This is why human runners could outrun animals- deer for example- under certain conditions. If the deer is continually pressed, even by a jogging human, the deer will eventually succumb to heat and die of exhaustion. Humans are special in that we can sweat to lose heat, and because of that we are some of the best long-distance heat runners in the animal kingdom. 

I'd try going out really early or late in the day, when it is cooler, or possibly going to off leash areas with water access (if gators aren't too big a risk?) Or just get a sprint-rest workout yourself, and change the way you are running.


----------



## Muskeg (Jun 15, 2012)

I've often wondered how the sheep dogs out in Australia's outback do with the heat. I'm guessing, if you want a heat-tolerant dog, get a real Australian sheep dog. Those must be tough dogs to work all day at 100F plus and come back for more, week after week.


----------



## GandalfTheShepherd (May 1, 2017)

Slamdunc said:


> I would be very concerned about exercise induced exhaustion. The symptoms or signs are similar to heat exhaustion, but it does not have to be hot to happen. If your dog is stopping then your exercise routine might be too much for him. Also, regardless of breed or pedigree, some dogs are more athletic and better runners than others, just like people. Some need more conditioning than others.
> 
> While 5 miles is not a far distance for a healthy GSD to run, most dogs can not keep up with a human conditioned to run for long periods. One of our handlers is a marathon runner, when he first came to the unit he was running his dog 4-5 miles everyday. A young GSD / Mal mix, high drive and super working dog that could not keep up. I had to make him stop running with his dog as it was negatively impacting our training.
> 
> ...


Thank you slamdunc always appreciate your words of wisdom. First and foremost I want him to enjoy it, it's supposed to be fun for him and a good bonding activity!


----------



## GandalfTheShepherd (May 1, 2017)

Muskeg said:


> I've often wondered how the sheep dogs out in Australia's outback do with the heat. I'm guessing, if you want a heat-tolerant dog, get a real Australian sheep dog. Those must be tough dogs to work all day at 100F plus and come back for more, week after week.


Is an Australian sheep dog the same breed as an "Aussie"? I've also heard good things about blue healers/cattle dog mixes, what do you think?


----------



## Muskeg (Jun 15, 2012)

I think what you'd want is an Australian kelpie, both for heat endurance and temperament.

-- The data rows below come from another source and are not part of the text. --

-- ==== Sys2Proof/Tests/Slice0.lean ====
section
/-! SUPPORT. The model's own tests: what WellFormed refuses, words written out from the spec's encodings, and states that meet the
hypotheses of the statements. -/

set_option Elab.async false

namespace Sys2Proof.Tests
open Sys2Proof Sys2Proof.Machine

/-! ### WellFormed: one ill-formed term for each check -/

/-- The guard p7, not inverted. -/
def g7 : Guard := ⟨7, false⟩
/-- The illegal guard: p7 inverted (spec/02 R29). -/
def gBad : Guard := ⟨7, true⟩

theorem test_wf_guard : Instr.wf (.braDiv gBad 3 5) = false := by decide
theorem test_wf_brq_q3 : Instr.wf (.brq 2 3 true) = false := by decide
theorem test_wf_callx_odd_pair : Instr.wf (.callx 1 4) = false := by decide
theorem test_wf_ret_odd_pair : Instr.wf (.ret 3) = false := by decide
theorem test_wf_unused_b : Instr.wf (.snot ⟨.u32, false, 0, 1, 2, 3, 0⟩) = false := by decide
theorem test_wf_unused_c : Instr.wf (.sadd ⟨.u32, false, 0, 1, 2, 3, 4⟩) = false := by decide
theorem test_wf_sat_not_allowed : Instr.wf (.sand ⟨.u32, true, 0, 1, 2, 3, 0⟩) = false := by decide
theorem test_wf_n_not_used : Instr.wf (.sadd ⟨.u32, false, 1, 1, 2, 3, 0⟩) = false := by decide
theorem test_wf_abs_unsigned : Instr.wf (.sabs ⟨.u32, false, 0, 1, 2, 0, 0⟩) = false := by decide
theorem test_wf_unary_sb : Instr.wf (.vnot ⟨g7, .u32, false, true, 0, 1, 2, 0, 0⟩) = false := by decide
theorem test_wf_scalar_b_range : Instr.wf (.vadd ⟨g7, .u32, false, true, 0, 1, 2, 64, 0⟩) = false := by decide
theorem test_wf_odd_pair : Instr.wf (.vadd ⟨g7, .i64, false, false, 0, 1, 2, 4, 0⟩) = false := by decide
theorem test_wf_lea_odd_base : Instr.wf (.vlea ⟨g7, .u32, false, false, 2, 2, 3, 4, 0⟩) = false := by decide
theorem test_wf_movw_high_bits : Instr.wf (.smovw ⟨.u32, 1, 0x100000000⟩) = false := by decide
theorem test_wf_mov_imm_source : Instr.wf (.smovImm ⟨1, 2, 5⟩) = false := by decide
theorem test_wf_shfl_k : Instr.wf (.shflIdx ⟨0, g7, false, .w32, false, 1, 4, 2, 3, 1⟩) = false := by decide
theorem test_wf_shfl_b : Instr.wf (.shflUp ⟨0, g7, false, .w32, false, 1, 4, 2, 3, 1⟩) = false := by decide
theorem test_wf_vtos_first_k : Instr.wf (.vtos ⟨0, g7, false, true, 3, 4, 2⟩) = false := by decide
theorem test_wf_float_window : Instr.wf (.fadd ⟨1, g7, .f32, .rne, false, false, 8, 2, 3, 0⟩) = false := by decide
theorem test_wf_float_unary_b : Instr.wf (.frcp ⟨1, g7, .f32, .rne, false, false, 8, 2, 3, 0⟩) = false := by decide
theorem test_wf_fdot4_format : Instr.wf (.fdot4 ⟨g7, .f16, 8, 2, 3, 4⟩) = false := by decide
theorem test_wf_cvt_bsel : Instr.wf (.cvt ⟨g7, .f32, .f16, .rne, false, 1, 6, 4⟩) = false := by decide
theorem test_wf_cvt_e8m0 : Instr.wf (.cvt ⟨g7, .f32, .e8m0, .rne, false, 0, 6, 4⟩) = false := by decide
theorem test_wf_cvtfi_sr : Instr.wf (.cvtFi ⟨g7, .f32, .i32, .sr, 0, 6, 4⟩) = false := by decide
theorem test_wf_qblk_format : Instr.wf (.qblkQ ⟨0, g7, .e8m0, 0, 6, 3, 4, 2⟩) = false := by decide
theorem test_wf_index_none : Instr.wf (.ldg ⟨0, g7, 4, ⟨.none, 6, 1, 8⟩, .core, .relaxed, .b32⟩) = false := by decide
theorem test_wf_index_pair : Instr.wf (.ldg ⟨0, g7, 4, ⟨.pair, 6, 1, 8⟩, .core, .relaxed, .b32⟩) = false := by decide
theorem test_wf_data_quad : Instr.wf (.ldg ⟨0, g7, 6, ⟨.none, 6, 0, 8⟩, .core, .relaxed, .b128⟩) = false := by decide
theorem test_wf_order : Instr.wf (.ldg ⟨0, g7, 4, ⟨.none, 6, 0, 8⟩, .core, .release, .b32⟩) = false := by decide
theorem test_wf_scope : Instr.wf (.lds ⟨0, g7, 4, ⟨.none, 6, 0, 8⟩, .pkg, .acquire, .b32⟩) = false := by decide
theorem test_wf_store_window : Instr.wf (.stg ⟨1, g7, 4, ⟨.none, 6, 0, 8⟩, .core, .relaxed, .b32⟩) = false := by decide
theorem test_wf_atom_pair : Instr.wf (.atomAdd ⟨0, g7, 5, ⟨.none, 6, 0, 8⟩, .pkg, .relaxed, .u64⟩) = false := by decide
theorem test_wf_cas_quad : Instr.wf (.atomCas ⟨0, g7, 6, ⟨.none, 6, 0, 8⟩, .pkg, .relaxed, .u64⟩) = false := by decide
theorem test_wf_bar_dest : Instr.wf (.barInit ⟨0, 1, 12, 0x20, 0, .core, .relaxed⟩) = false := by decide
theorem test_wf_fence_same : Instr.wf (.fenceX .copy .copy .pkg) = false := by decide
theorem test_wf_fence_scope : Instr.wf (.fenceX .shard .copy .core) = false := by decide
theorem test_wf_cpy_stride : Instr.wf (.cpy ⟨20, 21, 22, 0, .scratch, .global, 0x80, 0, false, false, 0⟩) = false := by decide
theorem test_wf_cpy_counter : Instr.wf (.cpy2d ⟨20, 21, 22, 1, .scratch, .global, 0x80, 0, false, false, 0⟩) = false := by decide
theorem test_wf_tzero_acc : Instr.wf (.tzero true 4) = false := by decide
theorem test_wf_shtl_steps : Instr.wf (.shtl ⟨0, g7, 10, 4, 16, 12, 7, 0xC00⟩) = false := by decide
theorem test_wf_shtl_width : Instr.wf (.shtl ⟨0, g7, 10, 4, 16, 12, 1, 0xC0⟩) = false := by decide
theorem test_wf_coll_range : Instr.wf (.collAg 5 61) = false := by decide
theorem test_wf_mfs_unassigned : Instr.wf (.mfs 3 0x00C) = false := by decide
theorem test_wf_mts_read_only : Instr.wf (.mts 3 0x000) = false := by decide
theorem test_wf_mfs_kind : Instr.wf (.mfs 64 0x001) = false := by decide
theorem test_wf_qpop_pair : Instr.wf (.qpop 0 63 2) = false := by decide
theorem test_wf_ffl_data : Instr.wf (.fflArr ⟨g7, 1, ⟨.none, 6, 0, 8⟩, .core⟩) = false := by decide

/-! ### Words that the spec writes out (their sections are named) -/

/-- spec/03 and spec/02: bra.div, nop. -/
theorem test_decode_control :
    decodeWords 0x0410200000300050 none = .ok (.braDiv ⟨2, false⟩ 3 5) ∧ decodeWords 0x0490700000000000 none = .ok .nop := by
  decide
/-- spec/05: sadd with an immediate, vcmp with an immediate, shfl.up. -/
theorem test_decode_integer :
    decodeWords 0x0A00705040000040 none = .ok (.saddImm ⟨5, 4, 0x40⟩) ∧
    decodeWords 0x0E70743030000004 none = .ok (.vcmpImm ⟨⟨7, false⟩, .gtS, false, 3, 3, 4⟩) ∧
    decodeWords 0x1010704020001201 none = .ok (.shflUp ⟨0, ⟨7, false⟩, false, .w8, false, 1, 4, 2, 0, 1⟩) := by decide
/-- spec/06: fma, cvt. -/
theorem test_decode_float :
    decodeWords 0x1430708020308000 none = .ok (.fma ⟨0, ⟨7, false⟩, .f32, .rne, false, false, 8, 2, 3, 8⟩) ∧
    decodeWords 0x1800706040002C18 none = .ok (.cvt ⟨⟨7, false⟩, .f32, .b8 false true 3, .rne, true, 2, 6, 4⟩) := by decide
/-- spec/07: lds, stg, chk. -/
theorem test_decode_memory :
    decodeWords 0x1C22707020301064 none = .ok (.lds ⟨2, ⟨7, false⟩, 7, ⟨.s32, 2, 3, 0x10⟩, .pkg, .relaxed, .b32⟩) ∧
    decodeWords 0x201070AC60000875 none = .ok (.stg ⟨0, ⟨7, false⟩, 10, ⟨.none, 6, 0, 8⟩, .pkg, .release, .b64⟩) ∧
    decodeWords 0x2030700000200000 none = .ok (.chk 2) := by decide
/-- spec/08: atom.add, lck, unlk. -/
theorem test_decode_atomic :
    decodeWords 0x240270406020086C none = .ok (.atomAdd ⟨2, ⟨7, false⟩, 4, ⟨.s32, 6, 2, 8⟩, .pkg, .acquire, .u32⟩) ∧
    decodeWords 0x2600709CC000406C none = .ok (.lck ⟨0, ⟨7, false⟩, 9, 12, 0x40, .pkg⟩) ∧
    decodeWords 0x2620700CC0004074 none = .ok (.unlk ⟨⟨7, false⟩, 12, 0x40, .pkg⟩) := by decide
/-- spec/09: bar.arrive, fence.x copy, group at package scope, fence.rel at pod scope. -/
theorem test_decode_barrier :
    decodeWords 0x2810706CC0002070 none = .ok (.barArrive ⟨0, 6, 12, 0x20, 0, .pkg, .release⟩) ∧
    decodeWords 0x2880700000000860 none = .ok (.fenceX .copy .group .pkg) ∧
    decodeWords 0x2860700000000080 none = .ok (.fenceRel .pod) := by decide
/-- spec/10: cpy.2d, mmac. -/
theorem test_decode_engines :
    decodeWords 0x2C1071415165C300 (some 0x0000800004001000) =
      .ok (.cpy2d ⟨20, 21, 22, 23, .scratch, .global, 0x80, 0x400, true, false, 0⟩) ∧
    decodeWords 0x303070100112CB20 none =
      .ok (.mmac ⟨false, 1, false, false, 0, true, false, 1, .b8 false true 3, .b8 false true 3, true⟩) := by decide
/-- spec/11: shtl, coll.ag. -/
theorem test_decode_pod :
    decodeWords 0x342070A04100C000 (some 0x6003) = .ok (.shtl ⟨0, ⟨7, false⟩, 10, 4, 16, 12, 3, 0xC00⟩) ∧
    decodeWords 0x3430705140000000 none = .ok (.collAg 5 20) := by decide
/-- spec/15, spec/14, spec/18: shev, launch, trap, rfh, smark, trc. -/
theorem test_decode_system :
    decodeWords 0x3810700080C00000 none = .ok (.shev 8 12) ∧ decodeWords 0x3C427090A0B00000 none = .ok (.launch 2 9 10 11) ∧
    decodeWords 0x3C0070000000002A none = .ok (.trap 42) ∧ decodeWords 0x3C10700000000000 none = .ok .rfh ∧
    decodeWords 0x40207000000003A5 none = .ok (.smark 0x3A5) := by decide
/-- spec/02 R23: a reserved field that is not zero, and an unassigned class, are refused by name. -/
theorem test_decode_refuses : (decodeWords 0x0490700000000001 none).toOption = none ∧
    (decodeWords 0xFC00000000000000 none).toOption = none := by decide

/-! ### A small machine: one context, its page table, one team of one group on core 0 -/

/-- A leaf entry of 2 MiB: frame, rights. -/
def leaf2m (frame rights : Nat) : Nat := 3 * 2 ^ 62 + frame / 2 ^ 13 * 2 ^ 6 + rights
/-- An entry that names a table. -/
def toTable (pa : Nat) : Nat := 2 ^ 63 + pa / 1024
/-- The page table at 0x100000: the first 2 MiB of addresses lie at 0x200000 with all rights, the next at 0x400000 to read, the
third at module 3, the fourth on no page. -/
def demoMem : Memory :=
  [(0x100000, toTable 0x101000), (0x101000, toTable 0x102000), (0x102000, leaf2m 0x200000 7), (0x102008, leaf2m 0x400000 1),
   (0x102010, leaf2m (3 * 2 ^ 48) 3)].foldl (fun m (c : Nat × Nat) => mwriteN m c.1 (toBytes 8 c.2)) State.reset.mem
def demoCtx : CtxParams where
  k := ⟨0, 0⟩
  ptroot := 0x100000
  handler := 0x1000
  quantumUs := 1000
  locklim := 65536
  mind := 1
  weight := 1
  pksMib := 16
  poolBase := 0x40000000
  poolN := 4
  lowat := 1
  sgTable := 0x500000
  shardStaging := 2
  dbgBase := 0x600000
  peers := [(0, 0)]
  errBase := 0x610000
  collBase := 0x620000
  shardBase := 0x630000
  saveBase := 0x10000000
  saveLen := 0x9000000
/-- The group's key. -/
def gk : GKey := ⟨0, 0, 0⟩
/-- The machine, with scalar registers s6 = 0x100, s7 = 0x200, s8 = 3 and lanes 0 and 1 active in p1. -/
def demo : State :=
  let s := State.reset
  let g := { placedTeam.newGroup 0 0 0 with nregs := 256 }
  { s with
    mem := demoMem
    ctxs := [(⟨0, 0⟩, { Context.fresh demoCtx 0 with dies := [0] })]
    teams := [(0, placedTeam)]
    cores := [(⟨0, 0⟩, { Core.fresh with carve := some ⟨0, 16384, 1⟩ })]
    groups := [(gk, { g with regs := (((g.regs.wrS 6 0x100).wrS 7 0x200).wrS 8 3).wrP 1 3#32 })] }
/-- The state after one word or event. -/
def nx (i : Instr) (s : State) : State := match exec i s with
  | .next t => t
  | .fault _ | .refused _ => s
/-- The fragment may issue the word, and what it issues with meets a condition. -/
def goes (i : Instr) (s : State) (p : Iss → Bool := fun _ => true) : Bool := match prelude i s with
  | .go x => p x
  | .empty | .late .. | .hold | .trap .. | .first _ | .lost _ => false
theorem goes_spec {i : Instr} {s : State} {p : Iss → Bool} (h : goes i s p = true) : ∃ x, prelude i s = .go x ∧ p x = true := by
  unfold goes at h
  split at h
  · exact ⟨_, by assumption, h⟩
  all_goals exact absurd h (by decide)
/-- The word answers a next state that meets a condition. -/
def gives (i : Instr) (s : State) (p : State → Bool) : Bool := match exec i s with
  | .next t => p t
  | .fault _ | .refused _ => false
/-- A change of the group. -/
def withGroup (s : State) (f : Group → Group) : State := s.modGroup gk f
/-- A change of fragment F0. -/
def withFrag (s : State) (f : Frag → Frag) : State := s.modGroup gk (fun g => { g with f0 := g.f0.map f })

http://www2.burradooranch.com/


----------



## dogma13 (Mar 8, 2014)

FYI Aussies(Austalian Sheep Dogs) aren't Australian at all,lol.The cattle dogs and kelpies are.I've often wondered how those dogs manage in that environment also.Then there's the desert breeds that run down critters in that kind of heat.Seems they would scald their paws plus have a heat stroke:surprise:


----------



## GandalfTheShepherd (May 1, 2017)

Muskeg said:


> I think what you'd want is an Australian kelpie, both for heat endurance and temperament.
> 
> http://www2.burradooranch.com/


Ah gotcha! Never heard of them before, very cute lol.


----------



## MineAreWorkingline (May 2, 2015)

Muskeg said:


> I am a trail marathon runner, and run with my dogs, but always off leash, and in areas with frequent access to cool creeks. When it is very hot, I might not take them very far, or maybe we'll just play in the river, but when it is 0 degrees F, the dogs could go all day.
> 
> But, if I run them on leash on a warm day, I find their endurance drops dramatically. Dogs are meant to be "fartlek" runners. A funny word that means sprint and rest, sprint and rest. When they are off leash, they do this naturally- just watch what your dog does when he has his choice on pacing. On cooler days, a dog can canter for miles, but they are far more limited on hot days.
> 
> ...


I agree. I used to long distance run off road. Always on natural surfaces, always in the woods in the shade, always along a river bank or creek, and always off leash. I live in the NE and took summers off.


----------



## GandalfTheShepherd (May 1, 2017)

@Muskeg

We are running on natural surfaces most of the miles right now, only a very short section through city. Very early in the morning as well, highest temperature is 75 F on our runs. Off leash is not an option right now, the trails are completely flooded.( I would love to leave him off leash in the city, I have no doubt he would obey but it's against the law.) We almost stepped on a water moccasin last time we went, my husband actually noticed right as we went over... luckily it didn't strike us but we were very fortunate. Creeks are also not an option, we have a lot of gators in this area and they are very opportunistic. In the fall when the trails dry out ill definetly be taking him back to the woods for more off leash. Also doesn't help he can't tolerate flea and tick meds so we have to avoid the woods for that reason in the summer as well. I hate sprinting, not something I'm willing to do.


----------



## McGloomy (Mar 13, 2018)

With 5 miles a day daily, I hope you're feeding him high protein diet? You feed raw right? You can always add fish oil/olive oil a tablespoon a day for his joints and coat


----------



## Pytheis (Sep 23, 2016)

Have you ever looked at Rhodesian ridgebacks? They were actually bred to hunt lions, so I would think they could handle the heat. They have good stamina and love to run. I had a RD mix that loved to run all the time. Of course, I haven't researched them too much, so you would have to see if they really do do well in the heat.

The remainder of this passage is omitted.